Потревоженная кошка сползла с моих коленей и подластилась к Дагоберу. Тот погладил ее по голове, почесал за ушками и переспросил:
— Что за условие?..
Мне был виден его четкий профиль — с той стороны, где не покусали пчелы. А соловей так и заливался, рассыпая трели.

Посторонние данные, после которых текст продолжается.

-- ==== Sys2Proof/Machine/Admit.lean ====
section
/-! DEFINITION. Where workgroups are placed: the conditions of admission (05 R111, 09 R213, 17 R344), the start of a gang
(01 R14), slot plans (14 R290), the order of admission (17 R342) and pre-emption (17 R345 to R347). -/

namespace Sys2Proof.Machine

/-! ### Resources of a core partition -/

def State.usedSlots (s : State) (pid : Nat) : List Nat := (s.partGangs pid).flatMap fun e => e.2.slots.vals
/-- Slots that a drain keeps for its request (17 R346). -/
def State.heldSlots (s : State) (pid : Nat) : List Nat :=
  s.wgs.flatMap fun e => if e.2.pid = pid && e.2.status = .resident && e.2.drainBy.isSome then e.2.heldSlots else []
/-- Free slots below a number. -/
def State.freeSlots (s : State) (pid lim : Nat) : List Nat :=
  let u := s.usedSlots pid ++ s.heldSlots pid
  (List.range lim).filter fun k => !u.contains k
/-- The lowest free slots 0 to 14 that a number of gangs takes; slot 15 as well for 16 gangs. -/
def State.slotsFor (s : State) (pid n : Nat) : List Nat := s.freeSlots pid (if n = 16 then 16 else 15)

def residentOn (core : Nat) (w : Wg) : Bool := coreOf w.pid = core && w.status = .resident
/-- The core's unallotted scratchpad; the allotments of ended members of groups stay (12 R258). -/
def State.scrFree (s : State) (core : Nat) : Nat :=
  262144 - (s.wgs.foldl (fun n e => if residentOn core e.2 then n + e.2.scrLen else n) 0
    + s.heldScr.foldl (fun n h => if h.2.2.1 = core then n + h.2.2.2 else n) 0)
/-- Free pixel entries of the core's scoreboard store (09 R213). -/
def State.pixFree (s : State) (core : Nat) : Nat :=
  16384 - s.wgs.foldl (fun n e => if residentOn core e.2 then n + e.2.tileW * e.2.tileH else n) 0

/-- What a workgroup needs of a core partition (05 R111, 09 R213). -/
structure Need where
  slots : Nat
  entries : Nat
  reserve : Nat
  scr : Nat
  pixels : Nat
  whole : Bool
  deriving DecidableEq, Repr

def spawnBase (xs : List SpawnEntry) : Nat := xs.foldl (fun m x => max m x.base) 0
/-- Need of a workgroup of a launch that has not started. -/
def Launch.need (L : Launch) : Need :=
  { slots := L.gangs, entries := L.gangs * L.base, reserve := spawnBase L.spawns, scr := L.scrLen
    pixels := L.tileW * L.tileH, whole := L.gangs = 16 }

/-- A core partition meets a need; a resident workgroup of 16 gangs shares it with no other. -/
def State.meets (s : State) (pid : Nat) (n : Need) : Bool :=
  let p := s.cpart pid
  !(s.wgs.any fun e => e.2.pid = pid && e.2.status = .resident && e.2.count = 16 && !e.2.binGang)
  && (if n.whole then
      (s.freeSlots pid 16).length = 16 && n.reserve = 0 && p.bins.isEmpty && s.ringCount pid = 0
    else n.slots ≤ (s.freeSlots pid 15).length)
  && n.entries + (n.reserve - s.binReserve pid) ≤ s.xfree pid
  && n.scr ≤ s.scrFree (coreOf pid) && n.pixels ≤ s.pixFree (coreOf pid)

/-- The clusters and the core partitions of a package partition (17 R354). -/
def State.partClusters (s : State) (part : Nat) : List Nat :=
  (List.range (24 * s.dies)).filter fun c => (s.creg (.part part) 0).getLsbD c
def clusterPids (c : Nat) : List Nat := (List.range 32).map (32 * c + ·)
def State.partPids (s : State) (part : Nat) : List Nat := (s.partClusters part).flatMap clusterPids

/-- Members of a group on distinct cores of a cluster, each where its own need is met: the first such choice (12 R258). -/
def groupPlaces (ok : Nat → Need → Bool) (c : Nat) : List Need → List Nat → Option (List Nat)
  | [], _ => some []
  | n :: ns, cores =>
    cores.findSome? fun k =>
      (((List.range 4).map (32 * c + 4 * k + ·)).find? fun pid => ok pid n).bind fun pid =>
        (groupPlaces ok c ns (cores.filter fun x => x != k)).map (pid :: ·)

/-- The space of a workgroup that a migration has saved takes no admission before its restore (17 R349). -/
def State.keptFree (s : State) (core : Nat) : Bool :=
  s.wgs.any fun e => e.2.status = .saved && e.2.migrate.isSome && coreOf e.2.pid = core
def State.admits (s : State) (pid : Nat) (n : Need) : Bool := s.meets pid n && !s.keptFree (coreOf pid)

/-- Where a workgroup of a launch, or its whole group, goes when it is admitted at a core partition. -/
def State.placing (s : State) (pid : Nat) (L : Launch) : Option (List Nat) :=
  if 2 ≤ L.clus then groupPlaces s.admits (clusterOf pid) (List.replicate L.clus L.need) (List.range 8)
  else if s.admits pid L.need then some [pid] else none

/-! ### Slot plans (14 R288 to R290) -/

/-- Link slots of an owned slot t: request plane, then the response on the reverse path (14 R289). -/
def planSlots (src dst t : Nat) : List Nat :=
  let path := vaultPath src dst
  let h := path.length
  let key (plane link slot : Nat) : Nat := (plane * 2 ^ 16 + link) * 64 + slot % 64
  (List.range h).flatMap fun k =>
    [key 0 (path.getD k 0) (t + 6 * k), key 1 (path.getD (h - 1 - k) 0) (t + 18 + 6 * h + 6 * k)]
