/-- CONTEXT_RESTORE: a saved workgroup, with its whole group, is rebuilt where it meets R111 and R213. -/
def execContextRestore (wg pid : Nat) (s : State) : Out :=
  let ms := s.unitOf wg
  match s.wgs.find? wg with
  | none => .next s
  | some w =>
    let part := s.tenantPart w.tenant
    let here := (s.partClusters part).contains (clusterOf pid) && (match w.migrate with | some c => c = clusterOf pid | none => true)
    if !here || s.partStopped part || !s.fwUp 1 || !(ms.all fun e => e.2.status = .saved && !e.2.dying) then .next s
    else if w.groupSize = 0 then
      if s.meets pid (s.savedNeed w) then finish (s.restoreWg wg pid) else .next s
    else
      match groupPlaces s.meets (clusterOf pid) (ms.map fun e => s.savedNeed e.2) (List.range 8) with
      | none => .next s
      | some pids => finish ((List.range ms.length).foldl (fun s i =>
          match ms[i]? with | some e => s.restoreWg e.1 (pids.getD i 0) | none => s) s)

end Sys2Proof.Machine
end

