-- ==== Sys2Proof/Machine/Task.lean ====
section
/-! DEFINITION. The issue of tasks: readiness (16 R322, R323), issue checks (16 R324, R333), launches, copies, collectives,
presents, waits, signals, fences, loads and group binding (16 R333 to R338; 17 R355, R356; 20 R391, R392). -/

namespace Sys2Proof.Machine

/-! ### Readiness -/

def Region.lo (r : Region) : Nat := r.off / 256 * 256
def Region.hi (r : Region) : Nat := roundUp (r.off + r.len) 256
/-- Two regions conflict: one handle, a shared byte, and not both reads (16 R322). -/
def Region.conflicts (a b : Region) : Bool :=
  a.handle = b.handle && a.lo < a.hi && b.lo < b.hi && a.lo < b.hi && b.lo < a.hi && !(a.mode = 0 && b.mode = 0)

/-- The task flags and SUB of a task. -/
def earlyOf : Instr → Bool
  | .tlaunch w _ => w.early = 1
  | .tdraw w _ => w.early = 1
  | .tcopy w => w.early = 1
  | .tfill w => w.early = 1
  | .tallred w => w.early = 1
  | .tallgat w => w.early = 1
  | .trdscat w => w.early = 1
  | _ => false
/-- The task can leave an effect that renaming cannot undo (16 R323). -/
def WinTask.serial (t : WinTask) : Bool :=
  let inPlace := t.regs.any fun r => r.mode = 1 || r.mode = 2
  match t.ins with
  | .tlaunch w _ => w.outs = 1 || inPlace
  | .tdraw w _ => w.outs = 1 || inPlace
  | .tcopy w => w.sub = 0
  | .tfill w => w.sub = 0
  | .tallred _ => true
  | .tallgat _ => true
  | .trdscat _ => true
  | .tsignal _ => true
  | .tpresent _ => true
  | .tgroup _ => true
  | _ => false
/-- Younger tasks wait for it to complete (16 R322, R337, R338). -/
def orders : Instr → Bool
  | .twait _ => true
  | .tfence _ => true
  | .tkld _ => true
  | _ => false
/-- It issues when every older task has completed (16 R337, R338). -/
def waitsForOlder : Instr → Bool
  | .tfence _ => true
  | .tkld _ => true
  | _ => false

def State.taskHeld (s : State) (part id : Nat) : Bool := s.faults.any fun f => f.who = FaultWho.task part id
/-- What a task waits for besides older tasks: the firmware core that carries it out (18 R363), and for TSIGNAL, a release at
.SYS, the writes that are on their way to peers (16 R337, 20 R389). -/
def State.taskServed (s : State) : Instr → Bool
  | .tsignal _ => !s.peerQueued
  | .tgroup _ => s.fwUp 4
  | .tallred _ | .tallgat _ | .trdscat _ => s.fwUp 7
  | _ => true
/-- A task is ready to issue (16 R322); a halting port runs its decoded tasks to retire (16 R330). -/
def State.taskReady (s : State) (part id : Nat) : Bool :=
  match s.tasks.find? id with
  | none => false
  | some t =>
    let p := s.port t.part t.port
    let older := (s.portTasks t.part t.port).filter fun e => e.1 < id
    let pend := older.filter fun e => e.2.st != .completed
    t.part = part && t.st = .waiting && !s.taskHeld part id && (p.state = .run || p.state = .halting)
    && s.portTenant t.part t.port && s.taskServed t.ins && !s.jobCancelled.contains p.job
    && !(older.any fun e => e.2.st = .faulted)
    && !(pend.any fun e => orders e.2.ins)
    && (!(waitsForOlder t.ins || (t.serial && !earlyOf t.ins)) || pend.isEmpty)
    && !(pend.any fun e => e.2.regs.any fun a => t.regs.any fun b => a.conflicts b)

/-- A task faults: it takes the state FAULTED (16 R324). -/
def State.failTask (s : State) (id : Nat) (f : TaskFault) : State :=
  s.updTask id fun t => { t with st := .faulted, fault := some (t.fault.getD f) }
def State.failWith (s : State) (id cause : Nat) (detail : W64) : State := s.failTask id (taskFault cause 0 0xF detail)
/-- A task completes without fault. -/
def State.doneTask (s : State) (id : Nat) : State := (s.updTask id fun t => { t with st := .completed }).clearResident id
/-- A task waits for a page (14 R413). -/
def State.taskPage (s : State) (id : Nat) (va : W64) (kind : Nat) : State :=
  match s.tasks.find? id with
  | none => s
  | some t =>
    { s with faults := s.faults ++ [{ part := t.part, tenant := (s.port t.part t.port).tenant, kind := kind, va := va
                                      who := .task t.part id, report := va, held := none }] }
/-- Go on with what the window read, or wait, or fault with ACCESS. -/
def State.onWin {α : Type} (s : State) (id kind : Nat) (r : WinRes α) (f : α → State) : State :=
  match r with
  | .ok x => f x
  | .page va => s.taskPage id va kind
  | .access va => s.failWith id 0x03 va

/-! ### Launch records (16 Table 120, R333) -/

structure LaunchRec where
  entry : Nat
  codemap : W64
  trapbase : W64
  plan : Nat
  spawnAddr : Nat
  spawns : Nat
  base : Nat
  ext : Nat
  scr : Nat
  gangs : Nat
  lanes : Nat
  clus : Nat
  flags : Nat
  est : Nat
  tw : Nat
  th : Nat
  deriving DecidableEq, Repr

def parseRec (bs : List Byte) : LaunchRec :=
  let f (o n : Nat) : Nat := leNat ((bs.drop o).take n)
  { entry := f 0x00 8, codemap := BitVec.ofNat 64 (f 0x08 8), trapbase := BitVec.ofNat 64 (f 0x10 8), plan := f 0x18 8
    spawnAddr := f 0x20 8, spawns := f 0x28 4, base := f 0x2C 2, ext := f 0x2E 2, scr := f 0x30 4, gangs := f 0x34 1
    lanes := f 0x35 1, clus := f 0x36 1, flags := f 0x37 1, est := f 0x38 8, tw := f 0x40 1, th := f 0x41 1 }

/-- The first field outside its range in 03 R76, then the first reserved byte that holds a bit. -/
def recRange (r : LaunchRec) (bs : List Byte) : Option Nat :=
  let bad : List (Bool × Nat) :=
    [(32 < r.spawns, 0x28), (r.base < 8 || 256 < r.base || r.base % 8 != 0, 0x2C),
     (256 - r.base < r.ext || r.ext % 8 != 0, 0x2E), (262144 < r.scr || r.scr % 256 != 0, 0x30),
     (r.gangs < 1 || 16 < r.gangs, 0x34), (r.lanes < 1 || 32 < r.lanes, 0x35), (r.clus < 1 || 8 < r.clus, 0x36),
     (8 ≤ r.flags, 0x37)]
  match bad.find? (·.1) with
  | some b => some b.2
  | none => ((List.range 0x3E).map (0x42 + ·)).find? fun o => bs.getD o 0 != 0

/-- Workgroups of a record that an empty partition can hold at once (16 R333, 05 R111, 12 R258). -/
def State.wgCapacity (s : State) (part : Nat) (r : LaunchRec) (reserve tw th : Nat) : Nat :=
  let perPart := if r.gangs = 16 then (if 16 * r.base ≤ 1024 then 1 else 0)
    else min (15 / r.gangs) ((1024 - reserve) / (r.gangs * r.base))
  let perCore := min (4 * perPart) (min (if r.scr = 0 then 64 else 262144 / r.scr)
    (if tw * th = 0 then 64 else 16384 / (tw * th)))
  let clusters := (s.partClusters part).length
  if r.clus ≤ 1 then clusters * 8 * perCore else clusters * (8 * perCore / r.clus) * r.clus

/-- The spawn table of a record: 16 bytes an entry. -/
def parseSpawns (bs : List Byte) (n : Nat) : List SpawnEntry :=
  (List.range n).map fun i =>
    let f (o k : Nat) : Nat := leNat ((bs.drop (16 * i + o)).take k)
    { addr := f 0 8, base := f 8 2, ext := f 10 2 }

— Я должен жениться на самой прекрасной девушке на свете, — сказал Дагобер, поднимая глаза к луне, голос его звучал монотонно и немного устало — словно он прошел полмира в поисках лекарства и отчаялся. — Если не женюсь на самой прекрасной, то безвременно умру на следующий день после свадьбы. А если не женюсь до двадцати пяти лет, то умру в день своего рождения.
30
Соловей выдал особенно затейливую руладу, но я ничуть ею не восхитилась, потому что переживала то, что сейчас услышала. Умереть в двадцать пять, если не женишься?! А если женишься не на самой прекрасной — умрешь на следующий же день после свадьбы?!
— Сколько времени тебе осталось? — спросила я с волнением.
— Меньше года, — ответил Дагобер, поглаживая бутоны роз.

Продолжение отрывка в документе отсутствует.